/-- The rule of a request changes the parts that the request names. -/
theorem rule_acts : ∀ (c : Instr) (rule : State → Taken), ruleOf c = some rule →
    ∀ s, acts (blocksOf c) s (rule s).1
  | .odoStatus, _, rfl, s => acts_refl _ s
  | .dpulseConfig _ _, _, rfl, s => takeDpulseConfig_acts _ _ s
  | .calSetK _, _, rfl, s => takeCalSetK_acts _ s
  | .calMeasureStart, _, rfl, s => takeCalMeasureStart_acts s
  | .calMeasureStop, _, rfl, s => takeCalMeasureStop_acts s
  | .tariffWrite _ _, _, rfl, s => takeTariffWrite_acts _ _ s
  | .tariffRead _, _, rfl, s => takeTariffRead_acts _ s
  | .scheduleWrite _ _ _ _, _, rfl, s => takeScheduleWrite_acts _ _ _ _ s
  | .scheduleRead, _, rfl, s => acts_refl _ s
  | .extraKindWrite _ _ _ _ _, _, rfl, s => takeExtraKindWrite_acts _ _ _ _ _ s
  | .extraKindRead _, _, rfl, s => takeExtraKindRead_acts _ s
  | .calStatus, _, rfl, s => acts_refl _ s
  | .legStart _ _ _, _, rfl, s => takeLegStart_acts _ _ _ s
  | .legStop _, _, rfl, s => takeLegStop_acts _ s
  | .legResume _, _, rfl, s => takeLegResume_acts _ s
  | .legVoid _, _, rfl, s => takeLegVoid_acts _ s
  | .legTariff _ _, _, rfl, s => takeLegTariff_acts _ _ s
  | .legExtraAdd _ _ _, _, rfl, s => takeLegExtraAdd_acts _ _ _ s
  | .legExtraRemove _, _, rfl, s => takeLegExtraRemove_acts _ s
  | .legRead _, _, rfl, s => takeLegRead_acts _ s
  | .shareSet _, _, rfl, s => takeShareSet_acts _ s
  | .paySettingsWrite _, _, rfl, s => takePaySettingsWrite_acts _ s
  | .paySettingsRead, _, rfl, s => acts_refl _ s
  | .payBegin _ _ _, _, rfl, s => takePayBegin_acts _ _ _ s
  | .payTip _ _, _, rfl, s => takePayTip_acts _ _ s
  | .payAuthorise, _, rfl, s => takePayAuthorise_acts s
  | .payCash, _, rfl, s => takePayCash_acts s
  | .payCancel, _, rfl, s => takePayCancel_acts s
  | .payStatus, _, rfl, s => acts_refl _ s
  | .terminalStatus _, _, rfl, s => takeTerminalStatus_acts _ s
  | .shiftOpen _, _, rfl, s => takeShiftOpen_acts _ s
  | .shiftClose, _, rfl, s => takeShiftClose_acts s
  | .shiftRead, _, rfl, s => acts_refl _ s
  | .reportList, _, rfl, s => acts_refl _ s
  | .reportRead _, _, rfl, s => takeReportRead_acts _ s
  | .tripRead _, _, rfl, s => takeTripRead_acts _ s
  | .tripNextUnread, _, rfl, s => takeTripNextUnread_acts s
  | .journalStatus, _, rfl, s => acts_refl _ s
  | .signMode _ _, _, rfl, s => takeSignMode_acts _ _ s
  | .signStatus, _, rfl, s => acts_refl _ s
  | .lampTest, _, rfl, s => takeLampTest_acts s
  | .lampFaultClear _, _, rfl, s => takeLampFaultClear_acts _ s
  | .patternWrite _ _ _ _ _ _, _, rfl, s => takePatternWrite_acts _ _ _ _ _ _ s
  | .emergencyRaise, _, rfl, s => takeEmergencyRaise_acts s
  | .emergencyClear, _, rfl, s => acts_refl _ s
  | .intercomMode _, _, rfl, s => takeIntercomMode_acts _ s
  | .intercomSettings _ _ _, _, rfl, s => storeTimes_acts _ _ _ s
  | .intercomDefaults, _, rfl, s => storeTimes_acts _ _ _ s
  | .intercomStatus, _, rfl, s => acts_refl _ s
  | .callAnswer, _, rfl, s => takeCallAnswer_acts s
  | .callClear, _, rfl, s => ((setIntercom_acts _ s).seq (raiseIntercom_acts _)).widen
  | .tonePlay _ _ _ _ _ _, _, rfl, s => takeTonePlay_acts _ _ _ _ _ _ s
  | .toneStop _, _, rfl, s => takeToneStop_acts _ s
  | .speakerStatus, _, rfl, s => acts_refl _ s
  | .clockSet _ _ _ _ _ _, _, rfl, s => takeClockSet_acts _ s
  | .clockRead, _, rfl, s => acts_refl _ s
  | .retainedStatus, _, rfl, s => acts_refl _ s
  | .factoryClear, _, rfl, s => takeFactoryClear_acts s
  | .partIdent, _, rfl, s => acts_refl _ s
  | .linkConfig _, _, rfl, s => takeLinkConfig_acts _ s
  | .linkStatus _, _, rfl, s => takeLinkStatus_acts _ s
  | .linkReset, _, rfl, s => link_acts (setLink_frame _ s) rfl rfl
  | .noticeMode _, _, rfl, s => takeNoticeMode_acts _ s
  | .noticeMask _ _, _, rfl, s => takeNoticeMask_acts _ _ s
  | .noticeFetch, _, rfl, s => takeNoticeFetch_acts s
  | .echoOn, _, rfl, s => link_acts (setLink_frame _ s) rfl rfl
  | .echoOff, _, rfl, s => takeEchoOff_acts s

- [EXERCISE INSTRUCTIONS]:
Could you transcribe every record above exactly as it appears?

- [SOLVED EXERCISE]:
/-- The rule of a request changes the parts that the request names. -/
theorem rule_acts : ∀ (c : Instr) (rule : State → Taken), ruleOf c = some rule →
    ∀ s, acts (blocksOf c) s (rule s).1
  | .odoStatus, _, rfl, s => acts_refl _ s
  | .dpulseConfig _ _, _, rfl, s => takeDpulseConfig_acts _ _ s
  | .calSetK _, _, rfl, s => takeCalSetK_acts _ s
  | .calMeasureStart, _, rfl, s => takeCalMeasureStart_acts s
  | .calMeasureStop, _, rfl, s => takeCalMeasureStop_acts s
  | .tariffWrite _ _, _, rfl, s => takeTariffWrite_acts _ _ s
  | .tariffRead _, _, rfl, s => takeTariffRead_acts _ s
  | .scheduleWrite _ _ _ _, _, rfl, s => takeScheduleWrite_acts _ _ _ _ s
  | .scheduleRead, _, rfl, s => acts_refl _ s
  | .extraKindWrite _ _ _ _ _, _, rfl, s => takeExtraKindWrite_acts _ _ _ _ _ s
  | .extraKindRead _, _, rfl, s => takeExtraKindRead_acts _ s
  | .calStatus, _, rfl, s => acts_refl _ s
  | .legStart _ _ _, _, rfl, s => takeLegStart_acts _ _ _ s
  | .legStop _, _, rfl, s => takeLegStop_acts _ s
  | .legResume _, _, rfl, s => takeLegResume_acts _ s
  | .legVoid _, _, rfl, s => takeLegVoid_acts _ s
  | .legTariff _ _, _, rfl, s => takeLegTariff_acts _ _ s
  | .legExtraAdd _ _ _, _, rfl, s => takeLegExtraAdd_acts _ _ _ s
  | .legExtraRemove _, _, rfl, s => takeLegExtraRemove_acts _ s
  | .legRead _, _, rfl, s => takeLegRead_acts _ s
  | .shareSet _, _, rfl, s => takeShareSet_acts _ s
  | .paySettingsWrite _, _, rfl, s => takePaySettingsWrite_acts _ s
  | .paySettingsRead, _, rfl, s => acts_refl _ s
  | .payBegin _ _ _, _, rfl, s => takePayBegin_acts _ _ _ s
  | .payTip _ _, _, rfl, s => takePayTip_acts _ _ s
  | .payAuthorise, _, rfl, s => takePayAuthorise_acts s
  | .payCash, _, rfl, s => takePayCash_acts s
  | .payCancel, _, rfl, s => takePayCancel_acts s
  | .payStatus, _, rfl, s => acts_refl _ s
  | .terminalStatus _, _, rfl, s => takeTerminalStatus_acts _ s
  | .shiftOpen _, _, rfl, s => takeShiftOpen_acts _ s
  | .shiftClose, _, rfl, s => takeShiftClose_acts s
  | .shiftRead, _, rfl, s => acts_refl _ s
  | .reportList, _, rfl, s => acts_refl _ s
  | .reportRead _, _, rfl, s => takeReportRead_acts _ s
  | .tripRead _, _, rfl, s => takeTripRead_acts _ s
  | .tripNextUnread, _, rfl, s => takeTripNextUnread_acts s
  | .journalStatus, _, rfl, s => acts_refl _ s
  | .signMode _ _, _, rfl, s => takeSignMode_acts _ _ s
  | .signStatus, _, rfl, s => acts_refl _ s
  | .lampTest, _, rfl, s => takeLampTest_acts s
  | .lampFaultClear _, _, rfl, s => takeLampFaultClear_acts _ s
  | .patternWrite _ _ _ _ _ _, _, rfl, s => takePatternWrite_acts _ _ _ _ _ _ s
  | .emergencyRaise, _, rfl, s => takeEmergencyRaise_acts s
  | .emergencyClear, _, rfl, s => acts_refl _ s
  | .intercomMode _, _, rfl, s => takeIntercomMode_acts _ s
  | .intercomSettings _ _ _, _, rfl, s => storeTimes_acts _ _ _ s
  | .intercomDefaults, _, rfl, s => storeTimes_acts _ _ _ s
  | .intercomStatus, _, rfl, s => acts_refl _ s
  | .callAnswer, _, rfl, s => takeCallAnswer_acts s
  | .callClear, _, rfl, s => ((setIntercom_acts _ s).seq (raiseIntercom_acts _)).widen
  | .tonePlay _ _ _ _ _ _, _, rfl, s => takeTonePlay_acts _ _ _ _ _ _ s
  | .toneStop _, _, rfl, s => takeToneStop_acts _ s
  | .speakerStatus, _, rfl, s => acts_refl _ s
  | .clockSet _ _ _ _ _ _, _, rfl, s => takeClockSet_acts _ s
  | .clockRead, _, rfl, s => acts_refl _ s
  | .retainedStatus, _, rfl, s => acts_refl _ s
  | .factoryClear, _, rfl, s => takeFactoryClear_acts s
  | .partIdent, _, rfl, s => acts_refl _ s
  | .linkConfig _, _, rfl, s => takeLinkConfig_acts _ s
  | .linkStatus _, _, rfl, s => takeLinkStatus_acts _ s
  | .linkReset, _, rfl, s => link_acts (setLink_frame _ s) rfl rfl
  | .noticeMode _, _, rfl, s => takeNoticeMode_acts _ s
  | .noticeMask _ _, _, rfl, s => takeNoticeMask_acts _ _ s
  | .noticeFetch, _, rfl, s => takeNoticeFetch_acts s
  | .echoOn, _, rfl, s => link_acts (setLink_frame _ s) rfl rfl
  | .echoOff, _, rfl, s => takeEchoOff_acts s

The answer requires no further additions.